# [EXERCISE BRIEF]
Copy each line of the records below, from the first through the one that contains "inductive Fault where", exactly as written.

# [DATA]
-- ==== Sys2Proof/Machine/Fields.lean ====
section
/-! DEFINITION. The named fields of the registers: where each lies (address, lowest bit, width), from the chapters' tables.
An index wraps at the size of its array, so that an address lies in its array whatever the index. -/
namespace Sys2Proof.Machine

/-- A field of a register at an address. -/
structure Fld where
  addr : Nat
  lo : Nat
  w : Nat
  deriving DecidableEq, Repr
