-- ==== Sys2Proof/Machine/State.lean ====
section
/-! DEFINITION. The state of the block as plain data, and State.reset. INVENTORY.md lists every field with the rule that
names it. -/
namespace Sys2Proof.Machine

/-- Why the block stops. Safe: no sender can produce such a command, and the real block would go on. -/
inductive Fault where
  /-- Raised by exec on a command whose lists WellFormed refuses (a length the hardware cannot send). Safe. -/
  | malformed
  deriving DecidableEq, Repr

/-- Why a command has no effect in the model. -/
inductive Refusal where
  /-- Raised by an arm of exec for a command that has no meaning yet. Safe. -/
  | notModelled (mnemonic : String)
  deriving DecidableEq, Repr

/-- A table by number, sorted by key; what it does not list is the table's default. -/
abbrev Tab (α : Type) := List (Nat × α)

/-- The bits of a shadow that wait and their values (01_register_pages.md R20, R21). -/
structure Pend where
  m : Word := 0
  v : Word := 0
  deriving DecidableEq, Repr

/-- The kinds of reply (02_islands_and_credits.md R47). -/
inductive ReplyKind where
  | none | ok | refused | absent | retired
  deriving DecidableEq, Repr

/-- What the requesters last saw on the bus, and the HRP front end. -/
structure Bus where
  who : Req := .apc0
  kind : ReplyKind := .none
  data : Word := 0
  /-- the faulting address each APC pair last saw (01_register_pages.md "Access from the APC") -/
  trap0 : Nat := 0
  trap1 : Nat := 0
  /-- data of the HRP read being sent back (R37), as far as it was executed -/
  hrpData : List Word := []
  /-- the reply the HRP has sent (R37) -/
  hrpOut : List Byte := []
  /-- the HRP front end answers (R46) -/
  hrpOff : Bool := false
  deriving DecidableEq, Repr

/-- The states of a warden (02_islands_and_credits.md R54). -/
inductive WState where
  | run | drain | retire | absent
  deriving DecidableEq, Repr

/-- What a warden sequence is for (R55, R59). -/
inductive Purpose where
  | none | reset | reload | powerDown | powerUp | test
  deriving DecidableEq, Repr

/-- An accepted request without a reply (R47); `a` is the address of a register access. -/
structure FabReq where
  src : Nat
  urg : Bool
  tag : Nat
  ep : Nat
  a : Nat := 0
  deriving DecidableEq, Repr

/-- A warden (R54 to R57, R68). -/
structure Warden where
  st : WState := .run
  epoch : Nat := 0
  purpose : Purpose := .none
  since : Nat := 0
  limit : Nat := 0
  accepted : List FabReq := []
  gated : Bool := false
  idle : Nat := 0
  pdown : Bool := false
  deriving DecidableEq, Repr
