-- ==== Sys2Proof/Machine/Fabric.lean ====
section
/-! DEFINITION. The handshake fabric: links, credits, wardens, faults (02_islands_and_credits.md R47 to R64). -/
namespace Sys2Proof.Machine

/-! Wardens (R54 to R56). -/

/-- The pages of an island; index 16 is inside the ENG island (R43). -/
def pagesOf (i : Nat) : List Block := allBlocks.filter (fun b => blockIsland b == (if i = 16 then 5 else i))

/-- Every transition sets IRQ_RAW.warden of the island's pages and FAB_IRQ_RAW.isl_chg (R55). -/
def wardenFlags (i : Nat) (s : State) : State :=
  (s.each (pagesOf i) (fun b s => s.irq (hdr b) 3)).irq 0x40010000 7

/-- A reset, reload, power-down or test request reaches a warden (R55, R61): RUN goes to DRAIN and starts T_drain; in any
other state there is no second sequence, but a power-down overrides what is pending. -/
def wardenStart (i : Nat) (p : Purpose) (s : State) : State :=
  let w := s.warden i
  match w.st with
  | .run =>
    wardenFlags i (s.putWarden i { w with st := .drain, purpose := p, since := s.now, limit := s.get (fFAB_TDRAIN_tdrain i) })
  | _ => if p = .powerDown then s.putWarden i { w with purpose := .powerDown } else s

/-- DRAIN ends (R55, R56): RETIRE, and the epoch increments. -/
def enterRetire (i : Nat) (s : State) : State :=
  let w := s.warden i
  wardenFlags i (s.putWarden i { w with st := .retire, epoch := (w.epoch + 1) % 65536, since := s.now })

/-- A fabric fault on a link (R64): kind 1 audit mismatch, 2 reply without tag, 3 second reply, 4 RETIRE over 2 µs. -/
def fabricFault (kind q i cls : Nat) (s : State) : State :=
  let s := (s.errSet 0x40010000 16).irq 0x40010000 4
  let s := if s.on fFAB_AUDIT_FAIL_valid then s.incrSat fFAB_AUDIT_FAIL_cnt
    else ((((s.raise fFAB_AUDIT_FAIL_valid).put fFAB_AUDIT_FAIL_cls cls).put fFAB_AUDIT_FAIL_req q).put
      fFAB_AUDIT_FAIL_tgt i).put fFAB_AUDIT_FAIL_cnt 1
  let l := s.link q i cls
  let s := s.record 0x10 .fab ([q, i, kind, cls].map (BitVec.ofNat 8)
    ++ [BitVec.ofNat 8 l.aOutst, BitVec.ofNat 8 l.aSlots, BitVec.ofNat 8 l.aBuf, BitVec.ofNat 8 l.aCred])
  s.sageEvt 0 (nOther (q * 256 + i))

/-- A conservation violation of a block is handled as a fabric fault event (R67). -/
def conservationEvent (b : Block) (s : State) : State :=
  s.sageEvt 0 (nOther (blockCode b))

/-- The target warden of a request that is accepted or answered ABSENT (R47, R53, R54). -/
def fabArrival (q i : Nat) (cls tag ep : Nat) (idw : Bool) (a : Nat) (s : State) : State :=
  let d := linkDepth q i cls
  let l := s.link q i cls
  -- the requester sends only with a credit and a free reply slot (R49)
  if d = 0 || l.held = 0 || d ≤ l.slots then s
  else
    let w := s.warden i
    match w.st with
    | .run =>
      let s := s.putLink q i cls { l with
        held := l.held - 1, buf := l.buf + 1, slots := l.slots + 1, outst := l.outst ++ [(tag, ep)], reqs := l.reqs + 1 }
      s.putWarden i { w with accepted := w.accepted ++ [{ src := q, urg := cls == 1, tag := tag, ep := ep, a := a }], gated := false, idle := s.now }
    | _ =>
      if idw then s
      else
        let s := fabAbsent i s
        -- an event to REC that is answered ABSENT counts as deferred (R536)
        if i = 14 && d = 8 then recDefer false (s.stamp) (s.incr fREC_DEF_ABS_cnt) else s

/-- The accepted requests of a link, oldest first. -/
def State.accOn (s : State) (q i cls : Nat) : List FabReq := (s.warden i).accepted.filter (fun r => r.src == q && r.urg == (cls == 1))

/-- The target answers the oldest accepted request of a link: its buffer slot and credit come back (R49, R52). -/
def fabAnswer (q i cls tag ep : Nat) (s : State) : State :=
  let w := s.warden i
  match (s.accOn q i cls).head? with
  | some r =>
    if r.tag = tag && r.ep = ep then
      let l := s.link q i cls
      let s := s.putLink q i cls { l with held := l.held + 1, buf := l.buf - 1 }
      s.putWarden i { w with accepted := w.accepted.erase r, idle := s.now }
    else s
  | none => s

/-- A reply of target `i` reaches the warden of requester `q` (R57): delivered, discarded, or a fabric fault. -/
def fabDeliver (q i cls tag ep : Nat) (s : State) : State :=
  let s := fabAnswer q i cls tag ep s
  let l := s.link q i cls
  let w := s.warden q
  let free (s : State) : State :=
    s.putLink q i cls { l with slots := l.slots - 1, outst := l.outst.erase (tag, ep), lastDone := some (tag, ep) }
  if ep ≠ w.epoch || w.st = .retire || w.st = .absent then
    let s := s.incr (fFAB_DISCARD_CNT_cnt q)
    if l.outst.contains (tag, ep) then free s else s
  else if l.outst.contains (tag, ep) then free s
  else fabricFault (if l.lastDone = some (tag, ep) then 3 else 2) q i cls s

/-- REPLY: replies of a link arrive in the order of its requests (R52), so none arrives while an older request is unanswered. -/
def fabReply (q i cls tag ep : Nat) (s : State) : State :=
  let l := (s.accOn q i cls).map (fun r => (r.tag, r.ep))
  if l.head? ≠ some (tag, ep) && l.contains (tag, ep) then s else fabDeliver q i cls tag ep s

/-- What the requester of a register access sees of RETIRED (R47): an access fault, or code 0x06 on the HRP. -/
def retiredSeen (q a : Nat) (s : State) : State :=
  let b := { s.bus with kind := .retired, data := 0 }
  match q with
  | 1 => ((s.setBus { b with who := .hrp }).put fHRP_LAST_code 6).wr aHRP_LAST_ADDR (BitVec.ofNat 32 a)
  | 2 => s.setBus { b with who := .apc0, trap0 := a }
  | 3 => s.setBus { b with who := .apc1, trap1 := a }
  | 4 => s.setBus { b with who := .sage }
  | _ => s

/-- Does a reply of an epoch reach an island's own requests (R54, R57)? -/
def State.takesReply (s : State) (q ep : Nat) : Bool :=
  let w := s.warden q
  w.epoch == ep && w.st != .retire && w.st != .absent

/-- RETIRE's replies (R56): one RETIRED reply for every accepted request, one credit for every slot. -/
def retireReplies (i : Nat) (s : State) : State :=
  let w := s.warden i
  let s := s.each w.accepted (fun r s =>
    let cls := if r.urg then 1 else 0
    let l := s.link r.src i cls
    let s := s.putLink r.src i cls { l with
      held := l.held + 1, buf := l.buf - 1, slots := l.slots - 1, outst := l.outst.erase (r.tag, r.ep), lastDone := some (r.tag, r.ep) }
    let s := s.incr (fFAB_RETIRED_CNT_cnt i)
    -- the requester discards it when its own epoch has advanced (R57)
    let s := if !s.takesReply r.src r.ep then s.incr (fFAB_DISCARD_CNT_cnt r.src)
      else if r.urg then s else retiredSeen r.src r.a s
    if i = 14 && (r.urg || linkDepth r.src 14 0 == 8) then recDefer false (s.stamp) (s.incr fREC_DEF_ABS_cnt) else s)
  s.putWarden i { w with accepted := [] }

/-- The two equalities of R63 hold on a link. -/
def linkBalanced (d : Nat) (l : Link) : Bool := l.held + l.flight + l.buf + l.back == d && l.slots == l.outst.length

/-- Items that blocks have put on their links and that have not arrived (R49, R50): compare sets, records for Basil by their
source, conversions for the GIU, safe messages. What exceeds the credits waits at the requester. -/
def State.onLink (s : State) (q i : Nat) : Nat :=
  let rx (n : Nat) : Nat := (s.basil.rx.filter (fun x => x.src == n)).length
  match q, i with
  | 5, 6 => s.tbgs.foldl (fun n x => n + x.2.wire.length) 0
  | 7, 5 => rx 0
  | 9, 5 => rx 1
  | 10, 5 => rx 2
  | 8, 5 => rx 3
  | 8, 9 => s.adcs.foldl (fun n x => n + ((x.2.urgQ ++ x.2.normQ).filter (fun r => r.src == 1)).length
      + x.2.slices.foldl (fun n y => n + (y.2.filter (fun c => c.req.src == 1)).length) 0) 0
  | 12, 4 => s.msio.sm.foldl (fun n x => n + x.2.rx.length) 0
  | _, _ => 0

/-- One audit of every link (R63): the figures are taken, and a mismatch is a fabric fault. An item on a link holds a credit and a
reply slot. -/
def creditAudit (s : State) : State :=
  let s := s.each allLinks (fun (q, i, c) s =>
    let l := s.link q i c
    let n := if c = 0 then min l.held (s.onLink q i) else 0
    let s := s.putLink q i c { l with
      aCred := l.held - n, aBuf := l.buf, aSlots := l.slots + n, aOutst := l.outst.length + n }
    if linkBalanced (linkDepth q i c) l then s else fabricFault 1 q i c s)
  s.incr fFAB_AUDIT_PASS_cnt

/-- The island clock period in fine ticks (R43), rounded up. -/
def islandPeriod (i : Nat) : Nat :=
  match i with
  | 0 => 512 | 1 => 128 | 2 => 32 | 3 => 32 | 4 => 64 | 5 => 32 | 6 => 32 | 7 => 103 | 8 => 64 | 9 => 80 | 10 => 32
  | 11 => 128 | 12 => 160 | 13 => 82 | 14 => 128 | 15 => 128 | _ => 32

/-- The warden leaves ABSENT for RUN: island buffers empty, credits full (R55). -/
def wardenRun (i : Nat) (s : State) : State :=
  let w := s.warden i
  wardenFlags i (s.putWarden i { w with st := .run, purpose := .none, since := s.now, pdown := false, gated := false, idle := s.now })

end Sys2Proof.Machine
end

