/-- A capture of a resolver channel at t (R451). -/
def resCapture (n t : Nat) (s : State) : State :=
  let x := s.res n
  let spd := mul x.omega countScale
  let adv := F32.toInt (mul spd (F32.secs ((t : Int) - x.envAt)))
  let s := s.wr (aFB_RES_CAP_POS n) (BitVec.ofNat 32 (lowBits 32 (sext 32 (s.get (fFB_RES_POS_pos n)) + adv)))
  (s.wr (aFB_RES_CAP_SPD n) spd).wr (aFB_RES_CAP_TIME n) (BitVec.ofNat 32 (lowTicks t))

/-- A capture of channel i: 0 to 15 feedback, 16 to 23 resolver. -/
def capture (i t : Nat) (s : State) : State := if i < 16 then fbCapture i t s else resCapture (i - 16) t s

/-- The FBI's captures and records for a sample instant of a context (R449). -/
def fbiRecords (k t : Nat) (s : State) : State :=
  if !s.isRun 10 then s
  else
    let js := (List.range 16).filter (fun j => s.slotType k j == 3 && decide (s.slotInst k j < 24))
    let s := s.each ((js.map (s.slotInst k)).eraseDups) (fun i => capture i t)
    s.each js (fun j s =>
      let i := s.slotInst k j
      let q := s.slotSel k j % 2
      let bad := if i < 16 then s.get (fFB_CFG_mode i) = 0 else !s.resValid (i - 16)
      let v := if i < 16 then s.rd (if q = 0 then aFB_CAP_POS i else aFB_CAP_SPD i)
        else s.rd (if q = 0 then aFB_RES_CAP_POS (i - 16) else aFB_RES_CAP_SPD (i - 16))
      sendEng { src := 2, inst := i, sel := q, raw := v, bad := bad, ctx := some k } s)

/-- Captures at a period start of a timebase group (R449). -/
def fbiPeriod (g t : Nat) (s : State) : State :=
  if !s.isRun 10 then s
  else
    let s := s.each (List.range 16) (fun c s =>
      if s.on (fFB_CFG_cap_en c) && s.get (fFB_CFG_cap_tbg c) = g then fbCapture c t s else s)
    s.each (List.range 8) (fun n s =>
      if s.on (fFB_RES_CFG_cap_en n) && s.get (fFB_RES_CFG_cap_tbg n) = g then resCapture n t s else s)

/-! Configuration (R452, R453, R464). -/

/-- What a commit of the FBI brings with it: `o` is the state before the values applied. -/
def fbiConfig (o s : State) : State :=
  let s := s.each (List.range 16) (fun c s =>
    if s.get (fFB_CFG_mode c) = o.get (fFB_CFG_mode c) then s
    else
      let x := s.fb c
      putPos c 0 (s.putFb c { x with edges := 0, lastEdge := none, hasCap := false, capEdge := none, capEdges := 0, lastSpd := 0 }))
  let s := s.each (List.range 8) (fun n s =>
    if s.on (fFB_RES_CFG_en n) && !o.on (fFB_RES_CFG_en n) then
      s.putRes n { s.res n with started := false, omega := 0, arrAt := none, inRun := 0 }
    else s)
  s.each [0, 1, 2, 3] (fun e s =>
    let src := s.get (fFB_EMU_CFG_src e)
    let x := s.emu e
    let x := if src ≠ o.get (fFB_EMU_CFG_src e) then { x with srcPos := s.emuSrcPos src } else x
    let x := if src ≠ o.get (fFB_EMU_CFG_src e) || s.rd (aFB_EMU_RATIO e) ≠ o.rd (aFB_EMU_RATIO e) then { x with rem := 0 } else x
    s.putEmu e x)

/-- The FBI island is reset (R462). -/
def fbiReset (s : State) : State := ((s.setFbs []).setRess []).setEmus []

end Sys2Proof.Machine
end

# [YOUR SOLUTION]
-- ==== Sys2Proof/Machine/Fields.lean ====
section
/-! DEFINITION. The named fields of the registers: where each lies (address, lowest bit, width), from the chapters' tables.
An index wraps at the size of its array, so that an address lies in its array whatever the index. -/
namespace Sys2Proof.Machine

/-- A field of a register at an address. -/
structure Fld where
  addr : Nat
  lo : Nat
  w : Nat
  deriving DecidableEq, Repr
-- ==== Sys2Proof/Machine/State.lean ====
section
/-! DEFINITION. The state of the block as plain data, and State.reset. INVENTORY.md lists every field with the rule that
names it. -/
namespace Sys2Proof.Machine

/-- Why the block stops. Safe: no sender can produce such a command, and the real block would go on. -/
inductive Fault where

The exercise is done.